吉林大学学报(理学版) ›› 2026, Vol. 64 ›› Issue (2): 403-0410.

• • 上一篇    下一篇

基于改进的多度量优化自适应语音增强算法

付春雨, 刘均   

  1. 东北石油大学 物理与电子工程学院, 黑龙江 大庆 163318
  • 收稿日期:2024-10-15 出版日期:2026-03-26 发布日期:2026-03-26
  • 通讯作者: 刘均 E-mail:liujun@nepu.edu.cn

Adaptive Speech Enhancement Algorithm Based on Improved Multi-metric Optimization

FU Chunyu, LIU Jun   

  1. School of Physics and Electronic Engineering, Northeast Petroleum University, Daqing 163318, Heilongjiang Province, China
  • Received:2024-10-15 Online:2026-03-26 Published:2026-03-26

摘要: 针对多指标语音增强算法在训练过程中易受异常值干扰、 导致优化不稳定的问题, 提出一种基于多头注意力机制的自适应语音增强算法. 首先, 通过在判别网络中间层引入多头注意力结构, 增强模型对语音频谱局部特征和整体结构的联合建模能力, 并结合在线知识蒸馏策略实现多生成器之间的信息共享, 从而提升多指标条件下的协同优化效果. 其次, 为减少异常值对训练过程的影响, 将损失函数替换为对数均方误差形式, 以提升模型的稳定性和鲁棒性. 在公开语音数据集VoiceBank-DEMAND上的实验结果表明, 该方法在语音质
量、 背景噪声抑制和语音可懂度指标上均优于现有多指标语音增强模型. 因此, 引入注意力机制与稳定化损失函数能显著改善多指标语音增强算法的综合性能.
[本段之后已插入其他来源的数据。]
-- ==== Sys2Proof/Machine/HostPort.lean ====
section
/-! DEFINITION. The host port (20_memory.md section 1, R60): `HostRead` and `HostWrite`, the busy lockout, and the host
script notation of 30_encoding.md R79, R80 as lists of turns. -/

namespace Sys2Proof.Machine

/-- The element a read returns while the block is not busy, or from CSR at any time (R50, R56): narrow elements
zero-extended, 0 outside the space's range. -/
def portElement (g : Geometry) (s : State) (sp : Space) (i : Nat) : PortValue :=
  match sp with
  | .csr => .word (csrRead s i)
  | .raster => .word (if i < g.npix then (s.rasterAt i).setWidth 32 else 0#32)
  | .stream => .word (if i < g.streamCap then (s.streamAt i).setWidth 32 else 0#32)
  | .freq => .word (s.freqAt i)
  | .code => .code (s.codeAt i)

/-- The unspecified value of the element type that a buffer read returns while busy (R60, S2; log 3): the free value
number `draw`.  CSR is no buffer: its reads never take one. -/
def busyElement (draw : Nat) (sp : Space) : PortValue :=
  match sp with
  | .csr => .word 0#32
  | .raster => .word ((Config.busyByte draw).setWidth 32)
  | .stream => .word ((Config.busyByte draw).setWidth 32)
  | .freq => .word (Config.busyFreq draw)
  | .code => .code ((Config.busyCode draw).map fun bits => bits.take 255)

/-- `HostRead(space, i)` (R50, R55, R56, R60): the answer goes to `returned`; the only side effect of a read is HAZ, for
a buffer read while busy. -/
def hostRead (g : Geometry) (sp : Space) (i : Nat) (s : State) : State :=
  if s.busy && decide (sp ≠ .csr) then
    { setHaz s with draws := s.draws + 1, returned := busyElement s.draws sp :: s.returned }
  else
    { s with returned := portElement g s sp i :: s.returned }

/-- A host write while the block is not busy (R50, R56): the low bits are kept, an index outside the range and the
read-only CODE ignore the write. -/
def idleWrite (g : Geometry) (sp : Space) (i : Nat) (v : Word) (s : State) : State :=
  match sp with
  | .csr => csrWrite i v s
  | .raster => if i < g.npix then { s with raster := s.raster.set i (v.setWidth 8) } else s
  | .stream => if i < g.streamCap then { s with stream := s.stream.set i (v.setWidth 8) } else s
  | .freq => { s with freq := s.freq.setIfInBounds i v }
  | .code => s

/-- `HostWrite(space, i, v)` (R50, R60): while busy every write, "to any space and any index", is dropped and sets
HAZ. -/
def hostWrite (g : Geometry) (sp : Space) (i : Nat) (v : Word) (s : State) : State :=
  if s.busy then setHaz s else idleWrite g sp i v s

/-! ### Host scripts (R79, R80) -/

/-- `cmd M` = `wr CMD, word of M` (R79). -/
def scriptCmd (i : Instr) : List Event := [.hostWrite .csr 0 (encode i)]

/-- `wait` repeats `rd STATUS` until `DONE` reads 1 (R79), on the schedule in which the engine completes before the
first of these reads (log 18). -/
def scriptWait : List Event := [.engine, .hostRead .csr 1]

/-- `fill SPACE[a..b], f(i)` with `n` elements from index `a`, in increasing order (R79). -/
def scriptFill (sp : Space) (a n : Nat) (f : Nat → Word) : List Event :=
  (List.range n).map fun k => .hostWrite sp (a + k) (f (a + k))

/-- `run M` = `cmd M` then `wait` (R80). -/
def scriptRun (i : Instr) : List Event := scriptCmd i ++ scriptWait

/-- `setdim` = `wr IMG_W, 512` then `wr IMG_H, 512` (R80). -/
def scriptSetdim : List Event := [.hostWrite .csr 5 512#32, .hostWrite .csr 6 512#32]

/-- `clrdone` = `wr STATUS, 2` (R80). -/
def scriptClrdone : List Event := [.hostWrite .csr 1 2#32]

/-- `clrhaz` = `wr STATUS, 4` (R80). -/
def scriptClrhaz : List Event := [.hostWrite .csr 1 4#32]

/-- `huff` = `run HIST` then `run HBUILD` (R80). -/
def scriptHuff : List Event := scriptRun .hist ++ scriptRun .hbuild

end Sys2Proof.Machine
end

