/-- R113 to R118: on a table that is neither empty nor too large HBUILD succeeds, and the code table is read off a tree
that the merging of R114 and R115 builds from the leaves of R113: `CODE[v]` is the path to the leaf of `v`, and no path is
longer than the number of leaves less one. -/
def Obligations.HbuildReadsCodesOffTheMergedTree : Prop :=
  ∀ s : State, (∃ v, v < 256 ∧ s.freqAt v ≠ 0#32) → totalFrequency s < 2 ^ 32 →
    ∃ t leaves root, exec .hbuild s = .next t ∧ t.err = 0#4 ∧
      LeavesInOrder s leaves ∧ HuffmanMerge leaves.length leaves root ∧
      (∀ v path, v < 256 → (t.codeAt v = some path ↔ PathTo root path (BitVec.ofNat 8 v))) ∧
      ∀ v path, t.codeAt v = some path → path.length ≤ leaves.length - 1

/-- R112, R118, R119: what a successful HBUILD writes and what it leaves: a code exactly for the values of non-zero
frequency, their number in NCODES, the size estimate in EST; all else is unchanged. -/
def Obligations.HbuildWritesTableCountAndEstimate : Prop :=
  ∀ s : State, (∃ v, v < 256 ∧ s.freqAt v ≠ 0#32) → totalFrequency s < 2 ^ 32 →
    ∃ t, exec .hbuild s = .next t ∧
      (∀ v, v < 256 → ((t.codeAt v).isSome = true ↔ s.freqAt v ≠ 0#32)) ∧
      t.ncodes.toNat = distinctValues s ∧
      t.est = ((List.range 256).map fun v => (entryLen (t.codeAt v) + 7) / 8 * (s.freqAt v).toNat).sum ∧
      { t with code := s.code, ncodes := s.ncodes, estLo := s.estLo, estHi := s.estHi } =
        { s with err := 0#4, busy := false, done := true }

/-- R116: one value of non-zero frequency gets the empty code, present; NCODES is 1 and EST 0. -/
def Obligations.SingleValueGetsTheEmptyCode : Prop :=
  ∀ (s : State) (v : Nat), v < 256 → s.freqAt v ≠ 0#32 → (∀ w, w < 256 → w ≠ v → s.freqAt w = 0#32) →
    ∃ t, exec .hbuild s = .next t ∧ t.err = 0#4 ∧
      t.codeAt v = some [] ∧ (∀ w, w < 256 → w ≠ v → t.codeAt w = none) ∧
      t.ncodes.toNat = 1 ∧ t.est = 0

/-- R114, R115, R120: of two values the less frequent gets `0` and the other `1`; at equal frequency the smaller value
gets `0`. -/
def Obligations.TwoValuesGetOneBitEach : Prop :=
  ∀ (s : State) (v w : Nat), v < w → w < 256 → s.freqAt v ≠ 0#32 → s.freqAt w ≠ 0#32 →
    (∀ u, u < 256 → u ≠ v → u ≠ w → s.freqAt u = 0#32) → totalFrequency s < 2 ^ 32 →
    ∃ t, exec .hbuild s = .next t ∧ t.err = 0#4 ∧ t.ncodes.toNat = 2 ∧
      ((s.freqAt v).toNat ≤ (s.freqAt w).toNat → t.codeAt v = some [false] ∧ t.codeAt w = some [true]) ∧
      ((s.freqAt w).toNat < (s.freqAt v).toNat → t.codeAt w = some [false] ∧ t.codeAt v = some [true]) ∧
      t.est = (s.freqAt v).toNat + (s.freqAt w).toNat

/-- R121: with two or more distinct values no code is a prefix of another and every code has a bit; with one the table
has the single empty code. -/
def Obligations.HbuildCodesArePrefixFree : Prop :=
  ∀ s : State, 1 ≤ distinctValues s → totalFrequency s < 2 ^ 32 →
    ∃ t, exec .hbuild s = .next t ∧ t.err = 0#4 ∧
      (2 ≤ distinctValues s →
        (∀ v w a b, v ≠ w → t.codeAt v = some a → t.codeAt w = some b → ¬ a <+: b) ∧
        ∀ v a, t.codeAt v = some a → 1 ≤ a.length) ∧
      (distinctValues s = 1 → ∃ v, t.codeAt v = some [] ∧ ∀ w, w ≠ v → t.codeAt w = none)
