/-- The completion of a command leaves IE, with or without an error. -/
theorem complete_commandResult_ie (i : Instr) (s : State) : (complete s (commandResult i s)).ie = s.ie := by
  cases result : commandResult i s with
  | error e => rfl
  | ok u => exact (commandResult_ie result :)

/-- The engine's turn of the busy block sets DONE and leaves IE, whatever LATCH holds. -/
theorem step_completion_done_ie {s : State} {rest : List Event} (turn : engineNext s rest) (busy : s.busy = true) :
    ∃ t, step s = .next t ∧ t.done = true ∧ t.ie = s.ie := by
  obtain ⟨result, completes, origin⟩ := engineTurn_busy (s := setPending rest s) busy
  refine ⟨_, (step_engine turn).trans completes, complete_done _ _, ?_⟩
  obtain rfl | ⟨i, rfl⟩ := origin
  · rfl
  · exact complete_commandResult_ie i (setPending rest s)

/-! ### The errors a command ends with (R151, R152) -/

/-- ERR after a command is 0 or the code of the error the command raises. -/
theorem toNat_err_of_exec {i : Instr} {s t : State} (h : exec i s = .next t) :
    t.err.toNat = 0 ∨ ∃ e, commandResult i s = .error e ∧ t.err.toNat = e.code.toNat := by
  obtain ⟨e, raises, rfl⟩ | ⟨u, -, rfl⟩ := exec_cases h
  · exact .inr ⟨e, raises, rfl⟩
  · exact .inl rfl

theorem commandResult_error_rasterCommand {i : Instr} {s : State} {e : CmdError}
    (command : i = .rleEnc ∨ i = .bpEnc ∨ i = .hist) (raises : commandResult i s = .error e) :
    e = .unsupportedImageSize := by
  have errors := commandResult_error raises
  obtain rfl | rfl | rfl := command <;> simpa using errors

theorem commandResult_error_decoder {i : Instr} {s : State} {e : CmdError} (command : i = .rleDec ∨ i = .bpDec)
    (raises : commandResult i s = .error e) : e = .format ∨ e = .overrun ∨ e = .truncatedData := by
  have errors := commandResult_error raises
  obtain rfl | rfl := command <;> simpa using errors

theorem commandResult_error_hbuild {s : State} {e : CmdError} (raises : commandResult .hbuild s = .error e) :
    e = .emptyHistogram ∨ e = .frequencyOverflow := by
  simpa using commandResult_error raises

end Sys2Proof.Machine
end

section
/-! The statements of 60_exceptions.md. -/

namespace Sys2Proof.Proofs
open Sys2Proof.Machine

/-- Settles O19: a completion sets DONE and leaves IE; each of the other steps leaves DONE or IE at 0. -/
theorem interruptLineFollowsIeAndDone : Obligations.InterruptLineFollowsIeAndDone := by
  intro s rest
  refine ⟨irq_eq_true_iff s, fun turn busy => ?_, fun c idle turn => ?_, fun v idle one turn => ?_,
    fun v idle zero turn => ?_, fun turn => ?_⟩
  · obtain ⟨t, steps, done, ie⟩ := step_completion_done_ie turn busy
    exact ⟨t, steps, (irq_of_done done).trans ie⟩
  · exact ⟨_, step_writeCsr_idle turn idle, irq_of_not_done (issue_done c _)⟩
  · refine ⟨_, step_writeCsr_idle turn idle, irq_of_not_done ?_⟩
    rw [csrWrite, clearStatus_done, one, Bool.not_true, Bool.and_false]
  · exact ⟨_, step_writeCsr_idle turn idle, irq_of_not_ie zero⟩
  · exact ⟨_, step_reset turn, irq_of_not_done (resetBlock_done _)⟩

/-- Settles O24: a command that ends with an error takes it in the state at issue, and one that succeeds leaves
ERR = 0. -/
theorem failedCommandChangesOnlyStatusErrErrlog : Obligations.FailedCommandChangesOnlyStatusErrErrlog := by
  intro i s t h failed
  obtain ⟨e, -, rfl⟩ | ⟨u, -, rfl⟩ := exec_cases h
  · rfl
  · exact absurd (succeed_err u) failed

/-- Settles O25, by the errors of each kind of command and their codes. -/
theorem eachCommandRaisesOnlyItsErrors : Obligations.EachCommandRaisesOnlyItsErrors := by
  refine fun s t => ⟨fun i command h => ?_, fun i command h => ?_, fun h => ?_⟩
  · obtain success | ⟨e, raises, code⟩ := toNat_err_of_exec h
    · exact .inl success
    · obtain rfl := commandResult_error_rasterCommand command raises
      exact .inr code
  · obtain success | ⟨e, raises, code⟩ := toNat_err_of_exec h
    · omega
    · rw [code]
      obtain rfl | rfl | rfl := commandResult_error_decoder command raises <;> decide
  · obtain success | ⟨e, raises, code⟩ := toNat_err_of_exec h
    · exact .inl success
    · obtain rfl | rfl := commandResult_error_hbuild raises
      · exact .inr (.inl code)
      · exact .inr (.inr code)

/-- Settles O9: every case of a step is a next state. -/
theorem everyStateHasANextState : Obligations.EveryStateHasANextState := exists_step

end Sys2Proof.Proofs
end

section
/-! The buffer invariant (R35, R36; log 2), the run of a busy block up to the turn that ends its command (R185), run lists
that `rle` gives back (R90), and accesses outside the ranges (R56). -/

namespace Sys2Proof.Machine

/-! ### The buffer invariant (R35, R36, R104) -/

/-- The buffer invariant speaks of RASTER and STREAM alone. -/
theorem BuffersInv.congr {s t : State} (inv : BuffersInv s) (raster : t.raster = s.raster)
    (stream : t.stream = s.stream) : BuffersInv t := by
  rw [BuffersInv, raster, stream]
  exact inv
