-- ==== Sys2Proof/Decode.lean ====
section
/-! DEFINITION. The decoder (30_encoding.md R70 to R79), the encoder (R80), and the opcode table's rows (R75). -/

namespace Sys2Proof

/-! ## Fields of a word (R12, R71, R72) -/

/-- The top nibble w[15:12], which selects the family. -/
def opNibble (w : Word) : BitVec 4 := w.extractLsb' 12 4

/-- x = w[11:8]. -/
def fieldX (w : Word) : RegNum := (w.extractLsb' 8 4).toFin

/-- y = w[7:4]. -/
def fieldY (w : Word) : RegNum := (w.extractLsb' 4 4).toFin

/-- n = w[3:0]. -/
def fieldN (w : Word) : RowCount := (w.extractLsb' 0 4).toFin

/-- kk = w[7:0]. -/
def fieldKk (w : Word) : Byte := w.extractLsb' 0 8

/-- nnn = w[11:0]. -/
def fieldNnn (w : Word) : Addr := w.extractLsb' 0 12

/-! ## Decoding -/

/-- The decode function of R73: total, and a function of the word alone (R76). -/
def decode (w : Word) : Instr :=
  if w = 0x00E0 then .clearScreen
  else if w = 0x00EE then .stopSubroutine
  else
    match (opNibble w).toNat with
    | 0x1 => .jump (fieldNnn w)
    | 0x2 => .callSubroutine (fieldNnn w)
    | 0x6 => .setRegister (fieldX w) (fieldKk w)
    | 0x7 => .addToRegister (fieldX w) (fieldKk w)
    | 0xA => .setIndex (fieldNnn w)
    | 0xD => .display (fieldX w) (fieldY w) (fieldN w)
    | _ => .unknownInstruction w

/-- The word of two bytes, the first byte high (20_memory.md R56). -/
def wordOfBytes (hi lo : Byte) : Word := hi ++ lo

/-- The high byte of a word, which lies at the lower address (30_encoding.md R70). -/
def highByte (w : Word) : Byte := w.extractLsb' 8 8

/-- The low byte of a word. -/
def lowByte (w : Word) : Byte := w.extractLsb' 0 8

/-- Why a byte sequence holds no instruction. -/
inductive DecodeReject where
  /-- Fewer than the two bytes every instruction takes (R70). No word is ever rejected (R76). -/
  | tooFewBytes
deriving DecidableEq, Repr

/-- Decoding a byte sequence: exactly two bytes are consumed (R70), and the rest is handed back. -/
def decodeBytes : List Byte → Except DecodeReject (Instr × List Byte)
  | hi :: lo :: rest => .ok (decode (wordOfBytes hi lo), rest)
  | _ => .error .tooFewBytes

/-- The word whose bits are `w`, the bits above `nbits` zero, numbered as the opcode table numbers them. -/
def tableWord (nbits w : Nat) : Word := BitVec.ofNat 16 (w % 2 ^ nbits)

/-- The instruction the decoder reads from the word `tableWord nbits w` laid out in Memory's byte order. -/
def decodeTableWord (nbits w : Nat) : Option Instr :=
  match decodeBytes [highByte (tableWord nbits w), lowByte (tableWord nbits w)] with
  | .ok (i, _) => some i
  | .error _ => none

/-! ## Encoding (R80) -/

/-- A register number or row count as bits of a word. -/
def nibbleBits (k : Fin 16) : Word := BitVec.ofNat 16 k.val

/-- An instruction's word, by the equations of R80. -/
def encode : Instr → Word
  | .clearScreen => 0x00E0
  | .stopSubroutine => 0x00EE
  | .jump a => 0x1000 ||| a.setWidth 16
  | .callSubroutine a => 0x2000 ||| a.setWidth 16
  | .setRegister x k => 0x6000 ||| nibbleBits x <<< 8 ||| k.setWidth 16
  | .addToRegister x k => 0x7000 ||| nibbleBits x <<< 8 ||| k.setWidth 16
  | .setIndex a => 0xA000 ||| a.setWidth 16
  | .display x y n => 0xD000 ||| nibbleBits x <<< 8 ||| nibbleBits y <<< 4 ||| nibbleBits n
  | .unknownInstruction w => w

/-- An instruction's two bytes in Memory order, high byte first (R70). -/
def encodeBytes (i : Instr) : List Byte := [highByte (encode i), lowByte (encode i)]

/-! ## The opcode table (R75) -/

/-- The nine variants by name, without operands (R77). -/
inductive Variant where
  | clearScreen | stopSubroutine | jump | callSubroutine | setRegister | addToRegister | setIndex | display
  | unknownInstruction
deriving DecidableEq, Repr

/-- The variant of an instruction. -/
def Instr.variant : Instr → Variant
  | .clearScreen => .clearScreen
  | .stopSubroutine => .stopSubroutine
  | .jump _ => .jump
  | .callSubroutine _ => .callSubroutine
  | .setRegister _ _ => .setRegister
  | .addToRegister _ _ => .addToRegister
  | .setIndex _ => .setIndex
  | .display _ _ _ => .display
  | .unknownInstruction _ => .unknownInstruction

/-- One row of the instruction list of R75. -/
structure OpcodeRow where
  variant : Variant
  pattern : Word
  mask : Word
deriving DecidableEq, Repr

/-- A word selects a row when `w & mask == match` (R75). -/
def OpcodeRow.selects (r : OpcodeRow) (w : Word) : Bool := w &&& r.mask == r.pattern

/-- The eight rows of R75, in its order. Every word that no row selects is UnknownInstruction. -/
def opcodeRows : List OpcodeRow :=
  [ ⟨.clearScreen, 0x00E0, 0xFFFF⟩, ⟨.stopSubroutine, 0x00EE, 0xFFFF⟩,
    ⟨.jump, 0x1000, 0xF000⟩, ⟨.callSubroutine, 0x2000, 0xF000⟩,
    ⟨.setRegister, 0x6000, 0xF000⟩, ⟨.addToRegister, 0x7000, 0xF000⟩,
    ⟨.setIndex, 0xA000, 0xF000⟩, ⟨.display, 0xD000, 0xF000⟩ ]

end Sys2Proof
end

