-- ==== Sys2Proof/Machine/Dispatch.lean ====
section
/-! DEFINITION. The dispatch of 40_cycle.md R92: one arm per variant, no default arm. -/

namespace Sys2Proof.Machine

/-- Executing one decoded instruction, with pc already advanced by the fetch (10_state.md R25). -/
def exec (i : Instr) (s : State) : Host.Outcome State Fault Refusal :=
  match i with
  | .clearScreen => Sys2Proof.Machine.execClearScreen s
  | .stopSubroutine => Sys2Proof.Machine.execStopSubroutine s
  | .jump nnn => Sys2Proof.Machine.execJump nnn s
  | .callSubroutine nnn => Sys2Proof.Machine.execCallSubroutine nnn s
  | .setRegister x kk => Sys2Proof.Machine.execSetRegister x kk s
  | .addToRegister x kk => Sys2Proof.Machine.execAddToRegister x kk s
  | .setIndex nnn => Sys2Proof.Machine.execSetIndex nnn s
  | .display x y n => Sys2Proof.Machine.execDisplay x y n s
  | .unknownInstruction raw => Sys2Proof.Machine.execUnknownInstruction raw s

end Sys2Proof.Machine
end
关键词: 语音增强, 频域, 多头注意力机制, 在线知识蒸馏, 对数均方误差损失

Abstract: Aiming at  the problem of susceptibility to outlier interference and unstable optimization during training process of  multi-index speech enhancement algorithms, we proposed an adaptive speech enhancement algorithm based on a multi-head attention mechanism. Firstly, by  introducing a multi-head attention structure into the intermediate layer of the discriminator network, we  enhanced the joint modeling ability of the  model for local features and overall structure of speech spectrum, and  combined it with an online knowledge distillation strategy to achieve information sharing among multiple generators, thereby improving the collaborative optimization effect under multi-index conditions. Secondly, in order to reduce the impact of outliers on the training process, we replaced the loss function with a logarithmic mean-squared error form to improve  stability and robustness of the model. Experimental results on the publicly available speech dataset VoiceBank-DEMAND show that this method outperforms existing multi-index speech enhancement models in terms of speech quality, background noise suppression, and speech intelligibility metrics. Therefore,  introducing an attention mechanism and a stabilizing loss function can significantly improve the overall performance of multi-index speech enhancement algorithms.

Key words: speech enhancement, frequency domain, multi-head attention mechanism, online knowledge distillation, logarithmic mean-squared error loss

中图分类号: 

  • TP391